____ Source material

-- ==== Sys2Proof/Laws/Memory.lean ====
section
/-! SUPPORT. The block buffer: read after write, the canonical form, and what `memRead` can do. -/

namespace Sys2Proof.Machine

@[simp] theorem memByte_nil (a : Nat) : memByte [] a = none := rfl

theorem memByte_cons (a : Nat) (b : Byte) (m : Memory) (addr : Nat) :
    memByte ((a, b) :: m) addr = if a = addr then some b else memByte m addr := rfl

theorem memByte_memWrite_same (m : Memory) (a : BitVec 6) (v : Byte) : memByte (memWrite m a v) a.toNat = some v := by
  induction m with
  | nil => simp [memWrite, memByte_cons]
  | cons p m ih =>
    obtain ⟨x, b⟩ := p
    simp only [memWrite]
    split
    · simp [memByte_cons]
    · split
      · simp [memByte_cons, *]
      · rw [memByte_cons, if_neg (by omega), ih]

theorem memByte_memWrite_other (m : Memory) (a : BitVec 6) (v : Byte) {x : Nat} (hx : x ≠ a.toNat) :
    memByte (memWrite m a v) x = memByte m x := by
  induction m with
  | nil => simp [memWrite, memByte_cons, Ne.symm hx]
  | cons p m ih =>
    obtain ⟨y, b⟩ := p
    simp only [memWrite]
    split
    · rw [memByte_cons, if_neg (Ne.symm hx)]
    · split
      · rw [memByte_cons, memByte_cons, if_neg (by omega), if_neg (by omega)]
      · rw [memByte_cons, memByte_cons, ih]

/-- The canonical form in one line: the addresses rise and stay inside the buffer. -/
theorem wf_iff (m : Memory) :
    Memory.wf m = true ↔ (m.map Prod.fst).Pairwise (· < ·) ∧ ∀ a ∈ m.map Prod.fst, a < 64 := by
  match m with
  | [] => simp [Memory.wf]
  | [(a, b)] => simp [Memory.wf]
  | (a, b) :: (a', b') :: m =>
    have ih := wf_iff ((a', b') :: m)
    simp only [Memory.wf, Bool.and_eq_true, decide_eq_true_eq, ih, List.map_cons, List.pairwise_cons, List.mem_cons]
    constructor
    · rintro ⟨h, ⟨h1, h2⟩, h3⟩
      refine ⟨⟨?_, h1, h2⟩, ?_⟩
      · rintro x (rfl | hx)
        · exact h
        · exact h.trans (h1 x hx)
      · rintro x (rfl | hx)
        · have := h3 a' (.inl rfl)
          omega
        · exact h3 x hx
    · rintro ⟨⟨h0, h1, h2⟩, h3⟩
      exact ⟨h0 a' (.inl rfl), ⟨h1, h2⟩, fun x hx => h3 x (.inr hx)⟩

theorem memWrite_keys_subset (m : Memory) (a : BitVec 6) (v : Byte) {x : Nat} (hx : x ∈ (memWrite m a v).map Prod.fst) :
    x = a.toNat ∨ x ∈ m.map Prod.fst := by
  induction m with
  | nil => simpa [memWrite] using hx
  | cons p m ih =>
    obtain ⟨y, b⟩ := p
    simp only [memWrite] at hx
    split at hx
    · simpa using hx
    · split at hx
      · exact .inr (by simpa using hx)
      · rcases List.mem_cons.mp hx with rfl | hx
        · simp
        · rcases ih hx with h | h
          · exact .inl h
          · exact .inr (List.mem_cons_of_mem _ h)

/-- A write keeps the canonical form. -/
theorem memWrite_wf {m : Memory} (h : Memory.wf m = true) (a : BitVec 6) (v : Byte) : Memory.wf (memWrite m a v) = true := by
  rw [wf_iff] at h ⊢
  refine ⟨?_, fun x hx => ?_⟩
  · obtain ⟨hp, -⟩ := h
    induction m with
    | nil => simp [memWrite]
    | cons p m ih =>
      obtain ⟨y, b⟩ := p
      simp only [List.map_cons, List.pairwise_cons] at hp
      simp only [memWrite]
      split
      · simp only [List.map_cons, List.pairwise_cons, List.mem_cons]
        refine ⟨?_, hp⟩
        rintro x (rfl | hx)
        · assumption
        · have := hp.1 x hx
          omega
      · split
        · simpa using hp
        · simp only [List.map_cons, List.pairwise_cons]
          refine ⟨fun x hx => ?_, ih hp.2⟩
          rcases memWrite_keys_subset m a v hx with rfl | hx
          · omega
          · exact hp.1 x hx
  · rcases memWrite_keys_subset m a v hx with rfl | hx
    · exact a.isLt
    · exact h.2 x hx

/-- The other memories the commands leave: an emptied buffer, and reset's. -/
theorem wf_nil : Memory.wf [] = true := rfl

theorem reset_buf_wf : Memory.wf State.reset.buf = true := rfl

/-- Writing at the end of the addresses 0 to `a - 1` appends. -/
theorem memWrite_append {m : Memory} {a : BitVec 6} (h : ∀ x ∈ m.map Prod.fst, x < a.toNat) (v : Byte) :
    memWrite m a v = m ++ [(a.toNat, v)] := by
  induction m with
  | nil => rfl
  | cons p m ih =>
    obtain ⟨y, b⟩ := p
    have hy : y < a.toNat := h y (by simp)
    rw [memWrite, if_neg (by omega), if_neg (by omega), ih fun x hx => h x (List.mem_cons_of_mem _ hx)]
    rfl

/-- Everything `memRead` can do: it gives `n` bytes, each the byte at its address, or the address of one without a value. -/
theorem memRead_ok {m : Memory} {n : Nat} {bs : ByteString} {addr : Nat} (h : memRead m addr n = .ok bs) :
    bs.length = n ∧ ∀ j, j < n → memByte m (addr + j) = bs[j]? := by
  induction n generalizing addr bs with
  | zero =>
    simp only [memRead, Except.ok.injEq] at h
    subst h
    simp
  | succ n ih =>
    simp only [memRead] at h
    split at h
    · cases h
    · rename_i b hb
      split at h
      · rename_i bs' hbs
        cases h
        obtain ⟨hl, hj⟩ := ih hbs
        refine ⟨by simp [hl], fun j hj' => ?_⟩
        rcases j with _ | j
        · simpa using hb
        · have := hj j (by omega)
          simpa [Nat.add_assoc, Nat.add_comm 1 j] using this
      · cases h

theorem memRead_error {m : Memory} {n addr a : Nat} (h : memRead m addr n = .error a) :
    addr ≤ a ∧ a < addr + n ∧ memByte m a = none := by
  induction n generalizing addr with
  | zero => cases h
  | succ n ih =>
    simp only [memRead] at h
    split at h
    · rename_i hb
      cases h
      exact ⟨le_rfl, by omega, hb⟩
    · split at h
      · cases h
      · rename_i hr
        cases h
        obtain ⟨h1, h2, h3⟩ := ih hr
        exact ⟨by omega, by omega, h3⟩

/-- Reading a buffer that holds just the addresses `addr` to `addr + n - 1` gives its bytes. -/
theorem memRead_range {m : Memory} {addr n : Nat} (h : m.map Prod.fst = List.range' addr n) :
    memRead m addr n = .ok (m.map Prod.snd) := by
  induction n generalizing m addr with
  | zero =>
    have : m = [] := by simpa using h
    subst this
    rfl
  | succ n ih =>
    rcases m with _ | ⟨⟨a, b⟩, m⟩
    · simp at h
    · simp only [List.map_cons, List.range'_succ, List.cons.injEq] at h
      obtain ⟨rfl, h⟩ := h
      have hother : ∀ k j, a < j → memRead ((a, b) :: m) j k = memRead m j k := by
        intro k
        induction k with
        | zero => intros; rfl
        | succ k ihk =>
          intro j hj
          simp only [memRead, memByte_cons, if_neg (show ¬ a = j by omega), ihk (j + 1) (by omega)]
      simp [memRead, memByte_cons, hother n (a + 1) (by omega), ih h]

/-- Cells listed after others show only where those have none. -/
theorem memByte_append (m n : Memory) (a : Nat) : memByte (m ++ n) a = (memByte m a).or (memByte n a) := by
  induction m with
  | nil => simp
  | cons p m ih =>
    obtain ⟨x, b⟩ := p
    simp only [List.cons_append, memByte_cons]
    split <;> simp [ih]

/-- An address has a value exactly where it is listed. -/
theorem memByte_isSome_iff (m : Memory) (a : Nat) : (memByte m a).isSome = true ↔ a ∈ m.map Prod.fst := by
  induction m with
  | nil => simp
  | cons p m ih =>
    obtain ⟨x, b⟩ := p
    rw [memByte_cons]
    split
    · simp_all
    · simp_all [Ne.symm ‹_›]

/-- A read depends on the bytes at its own addresses only. -/
theorem memRead_congr {m m' : Memory} {n addr : Nat}
    (h : ∀ x, addr ≤ x → x < addr + n → memByte m x = memByte m' x) : memRead m addr n = memRead m' addr n := by
  induction n generalizing addr with
  | zero => rfl
  | succ n ih =>
    simp only [memRead]
    rw [h addr (by omega) (by omega), ih fun x h1 h2 => h x (by omega) (by omega)]

end Sys2Proof.Machine
end

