theorem ite_xor_eq_xor_ite {n : Nat} (x : Bool) (p c : BitVec n) :
    (if x then p ^^^ c else p) = p ^^^ (if x then c else 0#n) := by
  cases x <;> simp

theorem polyReduce_xor (p q : BitVec 15) : polyReduce (p ^^^ q) = polyReduce p ^^^ polyReduce q := by
  rw [polyReduce, polyReduce, polyReduce, ← BitVec.setWidth_xor]
  refine congrArg (BitVec.setWidth 8) (foldl_xor (fun p q i => ?_) _ p q)
  simp only [ite_xor_eq_xor_ite, BitVec.getLsbD_xor, ite_xor_distrib]
  exact xor_xor_xor_comm ..

theorem gfMul_xor_left (a b c : Byte) : gfMul (a ^^^ b) c = gfMul a c ^^^ gfMul b c := by
  rw [gfMul, polyMul_xor_left, polyReduce_xor, gfMul, gfMul]

/-! ### The five multiplications -/

theorem gfMul_one (a : Byte) : gfMul 0x01#8 a = a := by
  revert a
  decide +kernel

theorem gfMul_two (a : Byte) : gfMul 0x02#8 a = mul2 a := by
  revert a
  decide +kernel

theorem gfMul_four (a : Byte) : gfMul 0x04#8 a = mul4 a := by
  revert a
  decide +kernel

theorem gfMul_three (a : Byte) : gfMul 0x03#8 a = mul3 a := by
  rw [show 0x03#8 = 0x02#8 ^^^ 0x01#8 from rfl, gfMul_xor_left, gfMul_two, gfMul_one, mul3]

theorem gfMul_five (a : Byte) : gfMul 0x05#8 a = mul5 a := by
  rw [show 0x05#8 = 0x04#8 ^^^ 0x01#8 from rfl, gfMul_xor_left, gfMul_four, gfMul_one, mul5]

theorem gfMul_seven (a : Byte) : gfMul 0x07#8 a = mul7 a := by
  rw [show 0x07#8 = 0x04#8 ^^^ 0x02#8 ^^^ 0x01#8 from rfl, gfMul_xor_left, gfMul_xor_left, gfMul_four, gfMul_two,
    gfMul_one, mul7]

/-- Settles O36: multiplication by 3, 5 and 7 is the XOR of those by 1, 2 and 4; every polynomial in `xtime` is linear. -/
theorem multiplicationsAreThoseOfTheField : Obligations.MultiplicationsAreThoseOfTheField := by
  refine ⟨fun a => ⟨rfl, rfl, rfl, rfl, rfl⟩,
    fun a => ⟨(gfMul_two a).symm, (gfMul_three a).symm, (gfMul_four a).symm, (gfMul_five a).symm, (gfMul_seven a).symm⟩,
    fun f hf => ?_⟩
  have hpoly : IsXtimePoly f := by
    simp only [List.mem_cons, List.not_mem_nil, or_false] at hf
    rcases hf with rfl | rfl | rfl | rfl | rfl
    · exact .mul2
    · exact .mul3
    · exact .mul4
    · exact .mul5
    · exact .mul7
  exact ⟨hpoly.map_zero, hpoly.map_xor⟩

/-! ### The S-box -/

/-- The inverse of the affine map of R64: rotations by 1, 3 and 6, and `0x05`. -/
def sboxAffineInverse (b : Byte) : Byte :=
  b.rotateLeft 1 ^^^ b.rotateLeft 3 ^^^ b.rotateLeft 6 ^^^ 0x05#8

theorem sboxAffineInverse_sboxAffine (b : Byte) : sboxAffineInverse (sboxAffine b) = b := by
  revert b
  decide +kernel

theorem sboxAffine_sboxAffineInverse (b : Byte) : sboxAffine (sboxAffineInverse b) = b := by
  revert b
  decide +kernel

/-- R64, R65: the field inverse, which the model computes as a power (log 6), is the one the table holds; all 256 entries. -/
theorem gfInv_eq (a : Byte) : gfInv a = sboxAffineInverse (sbox a) := by
  revert a
  decide +kernel

theorem gfMul_gfInv {a : Byte} (ha : a ≠ 0) : gfMul a (gfInv a) = 1 := by
  rw [gfInv_eq]
  revert a
  decide +kernel

theorem gfInv_involutive : Function.Involutive gfInv := by
  intro a
  rw [gfInv_eq, gfInv_eq]
  revert a
  decide +kernel

theorem sbox_eq_sboxAlgebraic (a : Byte) : sbox a = sboxAlgebraic a := by
  rw [sboxAlgebraic, gfInv_eq, sboxAffine_sboxAffineInverse]

theorem sbox_bijective : Function.Bijective sbox := by
  have haffine : Function.Bijective sboxAffine :=
    Function.bijective_iff_has_inverse.mpr ⟨_, sboxAffineInverse_sboxAffine, sboxAffine_sboxAffineInverse⟩
  rw [funext sbox_eq_sboxAlgebraic]
  exact haffine.comp gfInv_involutive.bijective
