@[simp] theorem setRegs_setRegs (s : State) (r r' : Regs) : (s.setRegs r).setRegs r' = s.setRegs r' := rfl

@[simp] theorem setFifo_setFifo (s : State) (bs bs' : List Byte) : (s.setFifo bs).setFifo bs' = s.setFifo bs' := rfl

@[simp] theorem setFifo_fifo_self (s : State) : s.setFifo s.fifo = s := rfl

theorem performAll_cons {i : Instr} {rest : List Instr} {s t : State} (h : exec i s = .next t) :
    performAll (i :: rest) s = performAll rest t := by
  simp [performAll, h]

/-! ## Status clears -/

theorem exec_wrCsta (v : Word) (s : State) :
    exec (.wrCsta v) s = .next (s.setRegs { s.regs with csta := clearCsta s.config.layout.csta s.regs.csta v }) := rfl

theorem exec_wrDsta (v : Word) (s : State) :
    exec (.wrDsta v) s = .next (s.setRegs { s.regs with dsta := clearDsta s.config.layout.dsta s.regs.dsta v }) := rfl

theorem exec_wrFsta (v : Word) (s : State) : exec (.wrFsta v) s = .next s := rfl

/-- Clearing a flag a second time changes nothing. -/
@[simp] theorem w1c_w1c (flag bit : Bool) : w1c (w1c flag bit) bit = w1c flag bit := by
  cases bit <;> simp [w1c]

@[simp] theorem clearCsta_clearCsta (l : Config.CstaLayout) (f : CstaFlags) (v : Word) :
    clearCsta l (clearCsta l f v) v = clearCsta l f v := by
  simp [clearCsta]

@[simp] theorem clearDsta_clearDsta (l : Config.DstaLayout) (f : DstaFlags) (v : Word) :
    clearDsta l (clearDsta l f v) v = clearDsta l f v := by
  simp [clearDsta]

/-- Settles O17: write one to clear is idempotent flag by flag, and the all-ones word covers every flag. -/
theorem statusClearsAreIdempotent : Obligations.StatusClearsAreIdempotent := by
  refine ⟨fun v s t h => ?_, fun v s t h => ?_, fun s hc => ?_⟩
  · rw [exec_wrCsta, next_inj] at h
    subst h
    simp [exec_wrCsta]
  · rw [exec_wrDsta, next_inj] at h
    subst h
    simp [exec_wrDsta]
  · have hcsta := clearCsta_covers hc.csta (allOnes_covers _) s.regs.csta
    have hdsta := clearDsta_covers hc.dsta (allOnes_covers _) s.regs.dsta
    rw [performAll_cons (exec_wrCsta _ s), performAll_cons (exec_wrDsta _ _), performAll_cons (exec_wrFsta _ _)]
    simp [performAll, hcsta, hdsta]

/-! ## The FIFO keeps the order of words -/

/-- Words that fit are queued in order, each as its four bytes. -/
theorem performAll_wrDat (ws : List Word) {s : State} (h : s.fifo.length + 4 * ws.length ≤ s.config.fifoDepth) :
    performAll (ws.map Instr.wrDat) s = .next (s.setFifo (s.fifo ++ ws.flatMap bytesOf)) := by
  induction ws generalizing s with
  | nil => simp [performAll]
  | cons w ws ih =>
    rw [List.length_cons] at h
    have hpush : exec (.wrDat w) s = .next (s.setFifo (s.fifo ++ bytesOf w)) := fifoPush_room (by omega)
    rw [List.map_cons, performAll_cons hpush, ih (by simp; omega)]
    simp

/-- Queued words are popped whole and in order, and leave what was queued behind them. -/
theorem popWords_queued (ws : List Word) {rest : List Byte} {s : State} (h : s.fifo = ws.flatMap bytesOf ++ rest) :
    ∃ u, popWords ws.length s = some (ws, u) ∧ u.fifo = rest := by
  induction ws generalizing s with
  | nil => exact ⟨s, rfl, h⟩
  | cons w ws ih =>
    have hpop : exec .rdDat s = .next ((s.setFifo (ws.flatMap bytesOf ++ rest)).setHostWord w) := by
      rw [← wordOfBytes_byteOf w]
      exact fifoPop_cons h
    obtain ⟨u, hu, hrest⟩ := ih (s := (s.setFifo (ws.flatMap bytesOf ++ rest)).setHostWord w) rfl
    exact ⟨u, by simp [popWords, hpop, hu], hrest⟩

/-- Settles O28: the pushes queue the words' bytes, and the pops take them from there. -/
theorem fifoKeepsOrder : Obligations.FifoKeepsOrder := by
  intro ws s hempty hfits
  have hpush := performAll_wrDat ws (s := s) (by simpa [hempty] using hfits)
  obtain ⟨u, hu, hrest⟩ := popWords_queued ws (rest := []) (s := s.setFifo (s.fifo ++ ws.flatMap bytesOf))
    (by simp [hempty])
  exact ⟨_, u, hpush, hu, hrest⟩

end Sys2Proof.Machine
end

section
/-! No step faults (R82, R348): no operation has a fault of its own, and the one stop of the sequencer is a word of TRANSFER
past the buffer, which the accounting of the transfer excludes. -/

namespace Sys2Proof.Machine

open Host

/-! ## No operation faults -/

section

variable {s : State} {why : Fault}

theorem readResponseRegister_ne_fault (r : Option Word) : readResponseRegister r s ≠ .fault why := by
  cases r <;> nofun

theorem configure_ne_fault (c f : Bool) : configure c f s ≠ .fault why := by
  unfold configure
  split
  · split <;> nofun
  · nofun

theorem armCommand_ne_fault (index : BitVec 6) (wait long : Bool) : armCommand index wait long s ≠ .fault why := by
  unfold armCommand
  split <;> nofun

theorem armData_ne_fault (dir : Direction) (blknum : BitVec 11) (widebus : Bool) :
    armData dir blknum widebus s ≠ .fault why := by
  unfold armData
  split
  · split <;> nofun
  · nofun

theorem dataErrorEvent_ne_fault (flags : DstaFlags) (stops : Bool) : dataErrorEvent flags stops s ≠ .fault why := by
  unfold dataErrorEvent
  split <;> nofun

/-- A register access goes on or is refused (R150). -/
theorem hostAccess_ne_fault {i : Instr} (hi : hostAccess i = true) : exec i s ≠ .fault why := by
  cases i with
  | rdCon | rdPre | rdCcon | rdCsta | rdDtimer | rdBsize | rdDcon | rdDcnt | rdDsta | rdFsta | rdCarg | rdImsk => nofun
  | rdRsp0 | rdRsp1 | rdRsp2 | rdRsp3 => exact readResponseRegister_ne_fault _
  | wrRsp0 | wrRsp1 | wrRsp2 | wrRsp3 | wrDcnt | wrFsta | wrCarg | wrCsta | wrDtimer | wrDsta => nofun
  | wrPre | wrBsize | wrImsk | rdDat | wrDat =>
    simp only [exec, execWrPre, execWrBsize, execWrImsk, execRdDat, fifoPop, execWrDat, fifoPush]
    split <;> nofun
  | wrCon v =>
    simp only [exec, execWrCon]
    split
    · nofun
    · exact configure_ne_fault _ _
  | wrCcon v =>
    simp only [exec, execWrCcon]
    split
    · split
      · exact armCommand_ne_fault _ _ _
      · nofun
    · nofun
  | wrDcon v =>
    simp only [exec, execWrDcon]
    split
    · nofun
    · split
      · exact armData_ne_fault _ _ _
      · nofun
  | conReset | cconStore | dataOff => nofun
  | conCfg => exact configure_ne_fault _ _
  | cmdNorsp | cmdShort | cmdLong => exact armCommand_ne_fault _ _ _
  | dataRx | dataTx => exact armData_ne_fault _ _ _
  | _ => cases hi

/-- A device event happens or is refused (R14). -/
theorem event_ne_fault {i : Instr} (hi : i.isEvent = true) : exec i s ≠ .fault why := by
  cases i with
  | evCmdSent | evRspShort | evRspLong | evRspTimeout | evDataFinish =>
    simp only [exec, execEvCmdSent, execEvRspShort, execEvRspLong, execEvRspTimeout, execEvDataFinish]
    split <;> nofun
  | evRxBytes | evTxBytes =>
    simp only [exec, execEvRxBytes, execEvTxBytes]
    split
    · split <;> nofun
    · nofun
  | evCrcFail | evRxcrcFail | evDataTimeout | evFifoFail => exact dataErrorEvent_ne_fault _ _
  | _ => cases hi

/-- A session operation, or the call of a sub-step, starts, answers or is refused (R280). -/
theorem sessionOperation_ne_fault {i : Instr} (hi : hostAccess i = false) (he : i.isEvent = false) :
    exec i s ≠ .fault why := by
  cases i with
  | execute cmd data =>
    simp only [exec, execExecute]
    split
    · nofun
    · split
      · nofun
      · split
        · nofun
        · split <;> nofun
  | probe | setClock =>
    simp only [exec, execProbe, execSetClock]
    split
    · nofun
    · split
      · nofun
      · split <;> nofun
  | cardPresent | writeProtected =>
    simp only [exec, execCardPresent, execWriteProtected]
    split <;> nofun
  | readResponse kind =>
    simp only [exec, execReadResponse]
    split
    · split
      · split <;> nofun
      · nofun
    · nofun
  | issue | transfer | waitCompletion =>
    simp only [exec, execIssue, execTransfer, execWaitCompletion]
    split
    · split <;> nofun
    · nofun
  | _ => simp [hostAccess, he] at hi

/-- The block has no fault of its own (R348). -/
theorem exec_ne_fault (i : Instr) : exec i s ≠ .fault why := by
  cases hi : hostAccess i with
  | true => exact hostAccess_ne_fault hi
  | false =>
    cases he : i.isEvent with
    | true => exact event_ne_fault he
    | false => exact sessionOperation_ne_fault hi he

end

/-! ## The sequencer stops only at a word past the buffer -/

/-- EXECUTE stops only where it would move a word that is not wholly inside the buffer. -/
theorem executeTodo_stop {c : Config} {x : ExecRun} {buffer : Memory} {why : Fault}
    (h : executeTodo c x buffer = .stop why) :
    x.pos = .moveWord ∧ ∃ d, x.data = some d ∧ d.bufferLength < x.off + 4 := by
  unfold executeTodo at h
  cases hp : x.pos <;> simp only [hp] at h
  case moveWord =>
    refine ⟨rfl, ?_⟩
    unfold moveTodo at h
    split at h
    · cases h
    · next d hd =>
      split at h
      · split at h <;> cases h
      · next hpast => exact ⟨d, hd, Nat.lt_of_not_le hpast⟩
  case writeBsize | writeDcon | callTransfer => split at h <;> cases h
  all_goals cases h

________

Exercise description →
Every line above with the word "that" belongs in the answer, copied as written.

Output of the exercise →
/-- Reading a buffer that holds just the addresses `addr` to `addr + n - 1` gives its bytes. -/
/-- Words that fit are queued in order, each as its four bytes. -/
/-- EXECUTE stops only where it would move a word that is not wholly inside the buffer. -/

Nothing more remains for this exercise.